Por outro lado, o invejoso, sendo uma pessoa frágil, pode se render à sua própria insignificância provocando, antes disso, graves prejuízos na vida do invejado. A crítica é uma das reações do invejoso, sendo uma das formas mais sutis de invejar e, ao mesmo tempo, a mais evidente. Isto porque, sempre que se calunia alguém ou o critica destrutivamente é porque a pessoa está se sentindo inferior a outra, e assim surge a necessidade em falar mal da pessoa invejada.

Estes sentimentos de frustração e de inferioridade são gerados pelo fato de a pessoa não se sentir capaz de realizar ações úteis para si e para os outros, estabelecendo assim um complexo de inferioridade em relação á pessoa invejada. A Inveja sempre vem associada à baixa autoestima, ao medo, à insegurança, o sentimento de incapacidade e a sensação de injustiça.

Assim, quem sai mais prejudicado da Inveja não são os outros, mas quem inveja. Ela é destrutiva, corrói a autoestima e destrói o crescimento individual porque não produz mudanças favoráveis ao seu desenvolvimento pessoal. O invejoso, contaminado pelo ódio, considera como pessoas más as pessoas que são boas e, por não conseguir o que o invejado consegue, faz com que as qualidades do indivíduo fiquem escondidas. Frustrado, e por negar os seus próprios sentimentos negativos, o invejoso coloca todo o tipo de sentimentos maus na pessoa que ele inveja.

O invejoso, assim, acaba mentindo e torcendo a verdade, começando por sua própria percepção das coisas. De fato, o trabalho de difamação do outro se instaura dentro dele próprio, antes de alcançar o outro. Ele enxerga as coisas de forma distorcida e acredita tanto no que vê que quando passa para as outras pessoas parece sincero, e pior, parece vítima.

Ele sufoca tanto a realidade que acredita mesmo no que fala. E precisa fazer isso, porque não suportaria reconhecer sua própria inveja.
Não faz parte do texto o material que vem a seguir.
-- ==== Sys2Proof/Machine/Rotation.lean ====
section
/-! DEFINITION. Rotation tests and seasoning (R402-R408), and errors in the device's own state (R401, R415-R418). -/

namespace Sys2Proof.Machine

open Sys2Proof

/-- The cores that the rotation passes over to come to core `k` in its turn (R402, R403). -/
def State.passedOver (s : State) (k : Nat) : List Nat :=
  (List.range ((k + 256 - s.integ.rotNext) % 256)).map (fun i => (s.integ.rotNext + i) % 256)

/-- Core `k` is the one that the rotation comes to: those before it are retired, have had their turn or hold a step (R402,
R403). -/
def State.inTurn (s : State) (k : Nat) : Bool :=
  (s.passedOver k).all (fun j => s.isRetired j || s.integ.early.contains j || (s.core j).step.isSome)

/-- The test of core `k` may start (R402, R403): no other test runs, it holds no step, and it is its turn, or it was passed over,
or it is tested ahead of its turn. -/
def State.mayTest (s : State) (k : Nat) : Bool :=
  !s.integ.rotActive && !s.isRetired k && (s.core k).step.isNone
    && (s.integ.ahead.contains k || s.integ.skipped.contains k || s.inTurn k)

/-- The rotation comes to core `k` in its turn (R402, R403): of the cores before it those that hold a step are returned to, and
those that have been tested ahead of their turn have had it. -/
def State.comeTo (s : State) (k : Nat) : State :=
  let ks := s.passedOver k
  let held := ks.filter (fun j => !s.isRetired j && !s.integ.early.contains j && !s.integ.skipped.contains j)
  { s with integ := { s.integ with
    rotNext := (k + 1) % 256
    skipped := s.integ.skipped ++ held
    early := s.integ.early.filter (fun j => !ks.contains j && j != k) } }

/-- ROTATION_TEST_START (R402, R403): the core's state is kept for the time of the test. A test ahead of the core's turn counts as
its turn, so that the rotation, when it comes to the core, passes it. -/
def execRotationTestStart (core : CoreId) (s : State) : Out :=
  let k := core.toNat
  if !s.mayTest k then .next s
  else
    let owed := s.integ.ahead.contains k || s.integ.skipped.contains k
    if s.inTurn k && s.integ.early.contains k && !owed then .next (s.comeTo k)
    else
      let s :=
        if s.inTurn k then s.comeTo k
        else if s.integ.skipped.contains k || s.integ.early.contains k then s
        else { s with integ := { s.integ with early := s.integ.early ++ [k] } }
      let s := s.onCore k (fun c => { c with testing := true })
      .next { s with integ := { s.integ with
        rotActive := true
        rotCore := core
        skipped := s.integ.skipped.filter (fun j => j != k)
        ahead := s.integ.ahead.filter (fun j => j != k) } }

/-- The dirty marks of every gang on a core end (R404). -/
def Integrity.clean (g : Integrity) (k : Nat) : Integrity :=
  { g with
    dirty := g.dirty.filter (fun e => e.1 % 256 != k)
    units := g.units.map (fun u => { u with ran := u.ran.filter (fun j => j != k) }) }

/-- The test of a core is over. -/
def State.endTest (s : State) (k : Nat) : State :=
  let s := s.onCore k (fun c => { c with testing := false })
  { s with integ := { s.integ with rotActive := false } }

/-- Core `k` is the one under test. -/
def State.underTest (s : State) (k : Nat) : Bool := s.integ.rotActive && s.integ.rotCore.toNat == k

/-- ROTATION_TEST_PASS (R404): SEASON and C go up, the core's dirty marks end, and what is seasoned by that is told. -/
def execRotationTestPass (core : CoreId) (s : State) : Out :=
  let k := core.toNat
  if !s.underTest k then .next s
  else
    let s := (s.endTest k).onCore k (fun c => { c with season := c.season + 1#32 })
    let g := s.integ.clean k
    .next ({ s with integ := { g with c := g.c + 1 } }).season

/-- Jigs that wait for a panel where no sound group of their size is left complete ERROR 0x0206 (R408). -/
def State.failPanels (s : State) : State :=
  let ws := s.walkers (fun j =>
    (decide (j.next < j.total) || !j.rerun.isEmpty) && !s.canRun (s.gang j.gang.toNat).part.toNat (recSize j.record) (recTwin j.record))
  ws.foldl (fun (s : State) w => (s.onJig w (fun j => { j with cause := some 0x206, reserved := [] })).tryEndJig w) s

/-- A group kept for a jig is given up where a core of it is retired (R278, R408). -/
def State.dropReserved (s : State) (k : Nat) : State :=
  (s.walkers (fun j => !j.reserved.isEmpty)).foldl (fun (s : State) w =>
    s.onJig w (fun j => { j with reserved := j.reserved.filter (fun b => !(decide (b ≤ k) && decide (k < b + recSize j.record))) })) s

/-- Core `k` is retired (R408): the failure is reported, and every unit that ran a step on it since its last passing test is
replayed with all that depend on it. -/
def State.retireCore (s : State) (k : Nat) : State :=
  let ids := (s.integ.units.filter (fun u => u.ran.contains k)).map (fun u => u.id)
  let s : State := { s with integ := { s.integ with retired := Sparse.put false s.integ.retired k true } }
  let s := (s.tell (.testFailed k)).dropReserved k
  let s : State := { s with integ := s.integ.clean k }
  (s.replay ids).failPanels

/-- ROTATION_TEST_FAIL (R408). -/
def execRotationTestFail (core : CoreId) (s : State) : Out :=
  let k := core.toNat
  if !s.underTest k then .next s else .next ((s.endTest k).retireCore k)

/-- ROTATION_DEADLINE (R403): the gang that holds the core is pre-empted, and the core is tested in the next free slot. -/
def execRotationDeadline (core : CoreId) (s : State) : Out :=
  let k := core.toNat
  match (s.core k).step with
  | none => .next s
  | some t =>
    let a := s.integ.ahead
    let s : State := { s with integ := { s.integ with ahead := if a.contains k then a else a ++ [k] } }
    .next (s.preempt t.gang)

/-- DRAM_UNCORRECTABLE (R399, R415): a sector of device memory is poisoned. -/
def execDramUncorrectable (addr : BitVec 51) (s : State) : Out :=
  if addr.toNat < 384 * 2 ^ 30 then .next { s with mem := { s.mem with dev := s.mem.dev.poisonSector (addr.toNat / 32) } }
  else .next s

/-- DRAM_ROW_REMAP (R415): the row is mapped to a spare; where its bank has none left, which is free, the Bench retires the frame
by migration. The contents are copied to the spare under check. -/
def execDramRowRemap (addr : BitVec 51) (s : State) : Out :=
  if 384 * 2 ^ 30 ≤ addr.toNat then .next s
  else
    let d := s.draw
    let spare := d.1.getLsbD 0
    let s : State := { d.2 with mem := d.2.mem.replaceRow spare addr.toNat }
    .next (if spare then s.verify .dev (addr.toNat / Config.rowBytes * Config.rowBytes) Config.rowBytes
      else s.tell (.retireFrames [addr.toNat / 65536]))

/-- How many sectors hold a poisoned byte, of a table with rising keys; the last sector counted is given. -/
def sectorCount : Option Nat → Sparse Bool → Nat
  | _, [] => 0
  | q, e :: m => if q == some (e.1 / 32) then sectorCount q m else sectorCount (some (e.1 / 32)) m + 1

/-- The poison record of a half (R401): the poisoned sectors of its device memory. -/
def State.poisonRecord (s : State) (half : Bool) : Sparse Bool :=
  s.mem.dev.pois.filter (fun e => decide (e.1 < 384 * 2 ^ 30) && halfOfUnit (e.1 / 65536) == half)

/-- A half's poison record, of up to 1,048,576 sectors, is three-quarters full (R401). -/
def State.recordFull (s : State) (half : Bool) : Bool := decide (786432 ≤ sectorCount none (s.poisonRecord half))

/-- The entries of the poison record in a frame. -/
def frameEntries (m : Sparse Bool) (f : Nat) : Nat := sectorCount none (m.filter (fun e => e.1 / 65536 == f))

/-- The frames that hold the most entries of the poison record of a half (R401). -/
def State.fullest (s : State) (half : Bool) : List Nat :=
  let m := s.poisonRecord half
  let fs := (m.map (fun e => e.1 / 65536)).eraseDups
  let most := fs.foldl (fun n f => max n (frameEntries m f)) 0
  fs.filter (fun f => frameEntries m f == most)

/-- The Bench retires frames (R401, R415): they are in the list of retired frames, and the Bench, which is told of them, migrates each
by a request (log entry 111). -/
def State.retireFrames (s : State) (fs : List Nat) : State :=
  let s : State := { s with mem := { s.mem with retired := fs.foldl (fun m f => Sparse.put false m f true) s.mem.retired } }
  s.tell (.retireFrames fs)

/-- POISON_RECORD_THRESHOLD (R401): where a half's record is three-quarters full, the frames that hold the most entries are
retired. -/
def execPoisonRecordThreshold (s : State) : Out :=
  .next ([false, true].foldl (fun (s : State) h => if s.recordFull h then s.retireFrames (s.fullest h) else s) s)

/-- An uncorrectable error in a core's control state (R416): the step ends and its jig is replayed, and the core is tested ahead
of its turn. -/
def State.controlError (s : State) (k : Nat) : State :=
  let a := s.integ.ahead
  let s : State := { s with integ := { s.integ with ahead := if a.contains k then a else a ++ [k] } }
  match (s.core k).step with
  | none => s.onCore k (fun c => { c with lastJig := none })
  | some t => s.replay [t.jigId]

/-- SRAM_UNCORRECTABLE (R416). -/
def execSramUncorrectable (core : CoreId) (site : SramSite) (s : State) : Out :=
  let k := core.toNat
  match site with
  | .scratchpad q =>
    .next (if q.toNat < 98304 then s.onCore k (fun c => { c with spad := c.spad.poisonSector q.toNat }) else s)
  | .vreg n q => .next (s.onCore k (fun c => c.setV n (c.vr n) (c.vpois n ||| (1#16 <<< q.toNat))))
  | .acc b i j =>
    .next (s.onCore k (fun c => c.onM (fun m =>
      let r := Sparse.get 0 m.rowMarks b.toNat ||| (1#128 <<< i.toNat)
      let l := Sparse.get 0 m.colMarks b.toNat ||| (1#128 <<< j.toNat)
      { m with
        rowMarks := Sparse.put 0 m.rowMarks b.toNat r
        colMarks := Sparse.put 0 m.colMarks b.toNat l })))
  | .control => .next (s.controlError k)

/-- DISPATCHER_MEM_ERROR (R417): the steps of the jigs that the half's dispatcher was enumerating are stopped and every one of
those jigs is replayed; HEAD, TAIL and the head words keep their values. -/
def execDispatcherMemError (half : Bool) (s : State) : Out :=
  let ids := s.disp.jigs.filterMap (fun e => match e.2 with
    | some j => if halfOfSlot j.slot = half then some j.id else none
    | none => none)
  .next (s.replay ids)

/-- A contained stop (R418): every queue halts and running steps stop; the three structures are rebuilt, which the model never loses
(log entry 111); device memory is tested again and what fails is poisoned; every unit not yet seasoned is replayed, and the queues
resume. -/
def State.containedStop (s : State) : State :=
  let h := s.disp.halted
  let s : State := { s with disp := { s.disp with halted := true } }
  let s := (s.walkers (fun _ => true)).foldl (fun (s : State) w => s.stopSteps w) s
  let s := s.verify .dev 0 (384 * 2 ^ 30)
  State.replay { s with disp := { s.disp with halted := h } } (s.integ.units.map (fun u => u.id))

/-- STRUCTURE_COMPARE (R418): with both copies lost, a contained stop. -/
def execStructureCompare (res : CompareResult) (s : State) : Out :=
  match res with
  | .good => .next s
  | .oneLost => .next s
  | .bothLost => .next s.containedStop

end Sys2Proof.Machine
end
Assim cria uma bola de neve venenosa em direção ao invejado com o intuito de eliminá-lo do território, e assim não ter que conviver mais com a realidade da sua própria incapacidade e fraqueza.

A psicoterapia pode ser um recurso de grande valor nesses casos, uma vez que trabalha no sentido do indivíduo se encontrar, ter um grande encontro consigo mesmo no reconhecimento de seus aspectos bons e positivos. A estabilidade do vínculo terapêutico e o que se vive nele podem resgatar as estruturas básicas emocionais do indivíduo causando um maior bem estar consigo mesmo e com o mundo.